-- ==== Sys2Proof/Machine/Formats.lean ====
section
/-! DEFINITION. Formats: the instructions of majors 0x28 and 0x29 (R234 to R242). -/

namespace Sys2Proof.Machine

/-- Value of an element under a conversion code (R235). -/
def cvtVal (code bits : Nat) : Val :=
  if code = 0 then .ofInt (signExt 8 bits) else if code = 1 then .ofInt bits
  else if code = 2 then .ofInt (signExt 16 bits) else if code = 3 then .ofInt bits
  else if code = 4 then .ofInt (signExt 32 bits) else if code = 5 then .ofInt bits
  else if code = 6 then .ofInt (signExt 64 bits)
  else if code = 7 then F16.decode bits else if code = 8 then BF16.decode bits
  else if code = 9 then F32.decode bits else F64.decode bits

/-- An integer result as an element of width w. -/
def intBits (w : Nat) (x : Int) : Nat := (x % (2 ^ w : Nat)).toNat

/-- A value under a target code (R233, R235): element bits and flags. -/
def cvtTo (code mode : Nat) (v : Val) (r : Nat) : Nat × Nat :=
  let int := fun (w : Nat) (lo hi : Int) => let x := intOfVal lo hi mode v r; (intBits w x.1, x.2)
  if code = 0 then int 8 (-128) 127 else if code = 1 then int 8 0 255
  else if code = 2 then int 16 (-32768) 32767 else if code = 3 then int 16 0 65535
  else if code = 4 then int 32 (-2147483648) 2147483647 else if code = 5 then int 32 0 4294967295
  else if code = 6 then int 64 (-9223372036854775808) 9223372036854775807
  else if code = 7 then F16.ofVal mode v r else if code = 8 then BF16.ofVal mode v r
  else if code = 9 then F32.ofVal mode v r else if code = 10 then F64.ofVal mode v r
  else E8M10.ofVal mode v r

/-- `cvt` (R235). -/
def execCvt (d a b : BitVec 5) (p : BitVec 3) (e : BitVec 2) (s : State) : Host.Outcome State Fault Refusal :=
  runInstr (.cvt d a b p e) (do
    let x ← fnX
    let sel := b.toNat * 4 + e.toNat
    let src := cvtSrc sel
    let dst := cvtDst sel
    let ws := cvtWidth src
    let wd := cvtWidth dst
    let w := Nat.max ws wd
    let n := 1024 / w
    let q := x / 8
    require (decide (q < cvtParts sel)) .illegal (BitVec.ofNat 64 q)
    let mode ← fnMode
    let pr ← rdP p.toNat
    let va ← rdV a
    let old ← oldV d
    checkVd d
    let s ← get
    let act := activeList pr w n
    let res := fun i => cvtTo dst mode (cvtVal src (elemOf va ws (if ws ≥ wd then i else q * n + i))) (s.draw (drawRank pr w i))
    let first := if ws ≥ wd then q * n else 0
    wrV d (mkVec wd fun o => if first ≤ o ∧ o < first + n ∧ active pr w (o - first) then (res (o - first)).1 else elemOf old wd o)
    noteFp (act.foldl (fun f i => f ||| (res i).2) 0) (if mode = 5 then act.length else 0)) s

/-- Bits per code and number of parts of a table (R236). -/
def codeBits (t : Nat) : Nat := if t ≤ 1 then 8 else 4
def codeParts (t : Nat) : Nat := if t ≤ 1 then 4 else 8

/-- `dec` (R236). -/
def execDec (d a b : BitVec 5) (p : BitVec 3) (t : BitVec 2) (s : State) : Host.Outcome State Fault Refusal :=
  runInstr (.dec d a b p t) (do
    let q := (← fnX) / 8
    let k := codeBits t.toNat
    require (decide (q < codeParts t.toNat)) .illegal (BitVec.ofNat 64 q)
    let pr ← rdP p.toNat
    let va ← rdV a
    let vb ← rdV b
    let table := (← getCore).table t.toNat
    wrVfp d pr 32 32 0 fun i =>
      let g := 32 * q + i
      let sc := elemOf vb 8 (g / 16)
      if sc = 255 then (0x7FC00000, 0) else decodeEntry E8M10 table (elemOf va k g) (scaleExp sc)) s

/-- `enc` (R237). -/
def execEnc (d a b : BitVec 5) (p : BitVec 3) (t : BitVec 2) (s : State) : Host.Outcome State Fault Refusal :=
  runInstr (.enc d a b p t) (do
    let q := (← fnX) / 8
    let k := codeBits t.toNat
    require (decide (q < codeParts t.toNat)) .illegal (BitVec.ofNat 64 q)
    let mode ← fnMode
    let pr ← rdP p.toNat
    let va ← rdV a
    let vb ← rdV b
    let old ← oldV d
    checkVd d
    let s ← get
    let table := s.core.table t.toNat
    let act := activeList pr 32 32
    let res := fun i =>
      let sc := elemOf vb 8 ((32 * q + i) / 16)
      let v := F32.decode (elemOf va 32 i)
      let y := if sc = 255 then Val.nan v.neg v.isSig 0 else v.scale (-(scaleExp sc))
      codeOfVal table mode y (s.draw (drawRank pr 32 i))
    wrV d (mkVec k fun o => if 32 * q ≤ o ∧ o < 32 * q + 32 ∧ active pr 32 (o - 32 * q) then (res (o - 32 * q)).1 else elemOf old k o)
    noteFp (act.foldl (fun f i => f ||| (res i).2) 0) (if mode = 5 then act.length else 0)) s

/-- floor(log2) of a finite nonzero magnitude. -/
def floorLog2 (m : Nat) (e : Int) : Int := (Nat.log2 m : Int) + e

/-- E(T) of a `bscale` target (R238). -/
def scaleTop (c : Core) (tgt : Nat) : Int :=
  if tgt = 0 then 6 else if tgt = 1 then 2
  else match largestFinite (c.table (tgt - 2)) with
    | some x => (match F32.decode x.toNat with | .fin _ m e => floorLog2 m e | _ => 0)
    | none => 0

/-- The scale byte of the active lanes of one block, none when it has none (R238). -/
def blockScale (et : Int) (pr : PWord) (va : VWord) (blk : Nat) : Option Nat :=
  let lanes := ((List.range 16).map fun i => 16 * blk + i).filter fun i => active pr 32 i
  let vals := lanes.map fun i => F32.decode (elemOf va 32 i)
  if lanes = [] then none
  else if vals.any Val.isNan then some 255
  else
    let tops := vals.filterMap fun v => match v with | .fin _ m e => if m = 0 then none else some (floorLog2 m e) | _ => none
    match tops with
    | [] => some 127
    | t :: ts => some (min (max (ts.foldl max t - et + 127) 0) 254).toNat

/-- Writes the bytes of the blocks that have an active lane. -/
def putScales (old : VWord) (q : Nat) (b0 b1 : Option Nat) : VWord :=
  mkVec 8 fun i => if i = 2 * q then b0.getD (elemOf old 8 i) else if i = 2 * q + 1 then b1.getD (elemOf old 8 i) else elemOf old 8 i

/-- `bscale` (R238). -/
def execBscale (d a b : BitVec 5) (p : BitVec 3) (s : State) : Host.Outcome State Fault Refusal :=
  runInstr (.bscale d a b p) (do
    let q := (← fnX) / 8
    let pr ← rdP p.toNat
    let va ← rdV a
    let et := scaleTop (← getCore) b.toNat
    let old ← oldV d
    wrV d (putScales old q (blockScale et pr va 0) (blockScale et pr va 1))) s

/-- The object format that goes with a `bscale` target. -/
def scaleFmt (tgt : Nat) : Nat := if tgt = 0 then 1 else if tgt = 1 then 16 else tgt + 10

/-- `bscale` with an object (R238). -/
def execBscaleObject (d a b : BitVec 5) (p : BitVec 3) (e : BitVec 5) (s : State) : Host.Outcome State Fault Refusal :=
  runInstr (.bscaleObject d a b p e) (do
    let pr ← rdP p.toNat
    let va ← rdV a
    checkVd d
    let o ← touch e.toNat
    let r ← rdA e.toNat
    let f := r.sh.fmt.toNat
    require (decide (r.sh.typ.toNat = tDATA) && decide (r.sh.blog = 4) && decide (f = scaleFmt b.toNat)) .type r.ptr
    let el := r.cur.toNat * 8 / fmtBits f
    require (decide (el % 16 = 0)) .misalign (r.cur.setWidth 64)
    let k := el / 16
    require (decide (k + 1 < scaleBytes f 4 r.sh.len.toNat)) .bounds (BitVec.ofNat 64 k)
    let l ← (match o with | some l => pure l | none => raise .type (r.cur.setWidth 64) : Op Loc)
    awaitReds l (r.sh.len.toNat + k) 2
    let et := scaleTop (← getCore) b.toNat
    let b0 := blockScale et pr va 0
    let b1 := blockScale et pr va 1
    let old ← oldV d
    wrV d (putScales old 0 b0 b1)
    let put := fun (o : Option Nat) (i : Nat) => match o with
      | some x => modify fun s => s.putObj l (r.sh.len.toNat + k + i) [BitVec.ofNat 8 x]
      | none => pure ()
    put b0 0
    put b1 1
    noteWatch (canonOf r.ptr ((← get).hdr l))) s

/-- `dtld` (R240). -/
def execDtld (d : BitVec 5) (a : BitVec 4) (b : BitVec 5) (s : State) : Host.Outcome State Fault Refusal :=
  runInstr (.dtld d a b) (do
    let t ← rdS b
    require (decide (t.toNat < 4)) .illegal t
    let n := if t.toNat ≤ 1 then 256 else 16
    let l ← touch a.toNat
    let r ← rdA a.toNat
    let f := r.sh.fmt.toNat
    require (decide (r.sh.typ.toNat = tDATA) && (f = 0 || f = 6 || f = 10)) .type r.ptr
    let off := r.cur.toNat
    require (decide (off % 4 = 0)) .misalign (BitVec.ofNat 64 off)
    boundsCheck off (4 * n) r.sh.len.toNat
    match l with
    | none => raise .type (BitVec.ofNat 64 off)
    | some l =>
      awaitReds l off (4 * n)
      let s ← get
      if s.bodyPoisoned l off (4 * n) then raise .poison (BitVec.ofNat 64 off)
      let tab := (List.range n).map fun i => BitVec.ofNat 32 (ofBytes (s.bodyBytes l (off + 4 * i) 4))
      match tableBad tab with
      | some i => raise .type (BitVec.ofNat 64 i)
      | none =>
        modCore fun c => { c with dt := c.dt.setIfInBounds t.toNat tab }
        wrS d ((largestFinite tab).map (·.setWidth 64) |>.getD 0)) s

/-- `srseed` (R241). -/
def execSrseed (d a : BitVec 5) (s : State) : Host.Outcome State Fault Refusal :=
  runInstr (.srseed d a) (do
    let v ← rdS a
    let old := (← getCtx).srctr
    modCtx fun x => { x with srctr := BitVec.ofNat 64 (v.toNat % 2 ^ 32 * 2 ^ 32) }
    wrS d old) s

/-- The class mask of a value (R242). -/
def classMask (f : FFmt) (bits : Nat) : Nat :=
  match f.decode bits with
  | .nan _ sig _ => if sig then 2 ^ 8 else 2 ^ 9
  | .inf n => if n then 1 else 2 ^ 7
  | .fin n m e =>
    let sub := decide (m < 2 ^ f.fbits) && decide (e = f.emin - f.fbits)
    if m = 0 then (if n then 2 ^ 3 else 2 ^ 4)
    else if sub then (if n then 2 ^ 2 else 2 ^ 5)
    else if n then 2 else 2 ^ 6

/-- `fclass` (R242). -/
def execFclass (d a : BitVec 5) (f : BitVec 3) (s : State) : Host.Outcome State Fault Refusal :=
  runInstr (.fclass d a f) (do
    let v ← rdS a
    let fmt := if f = 0 then F16 else if f = 1 then BF16 else if f = 3 then F64 else F32
    let bits := v.toNat % 2 ^ fmt.width
    wrNat d (classMask fmt bits + (if f = 4 ∧ bits % 2 ^ 13 ≠ 0 then 2 ^ 10 else 0))) s

end Sys2Proof.Machine
end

────────

• **DIRECTIONS**: Only one stretch of the entries above is wanted: the lines from the one containing "let src := cvtSrc sel" through the one containing "def codeBits (t". Please reproduce it exactly.

• **SOLUTION TO THE EXERCISE**:
    let src := cvtSrc sel
    let dst := cvtDst sel
    let ws := cvtWidth src
    let wd := cvtWidth dst
    let w := Nat.max ws wd
    let n := 1024 / w
    let q := x / 8
    require (decide (q < cvtParts sel)) .illegal (BitVec.ofNat 64 q)
    let mode ← fnMode
    let pr ← rdP p.toNat
    let va ← rdV a
    let old ← oldV d
    checkVd d
    let s ← get
    let act := activeList pr w n
    let res := fun i => cvtTo dst mode (cvtVal src (elemOf va ws (if ws ≥ wd then i else q * n + i))) (s.draw (drawRank pr w i))
    let first := if ws ≥ wd then q * n else 0
    wrV d (mkVec wd fun o => if first ≤ o ∧ o < first + n ∧ active pr w (o - first) then (res (o - first)).1 else elemOf old wd o)
    noteFp (act.foldl (fun f i => f ||| (res i).2) 0) (if mode = 5 then act.length else 0)) s

/-- Bits per code and number of parts of a table (R236). -/
def codeBits (t : Nat) : Nat := if t ≤ 1 then 8 else 4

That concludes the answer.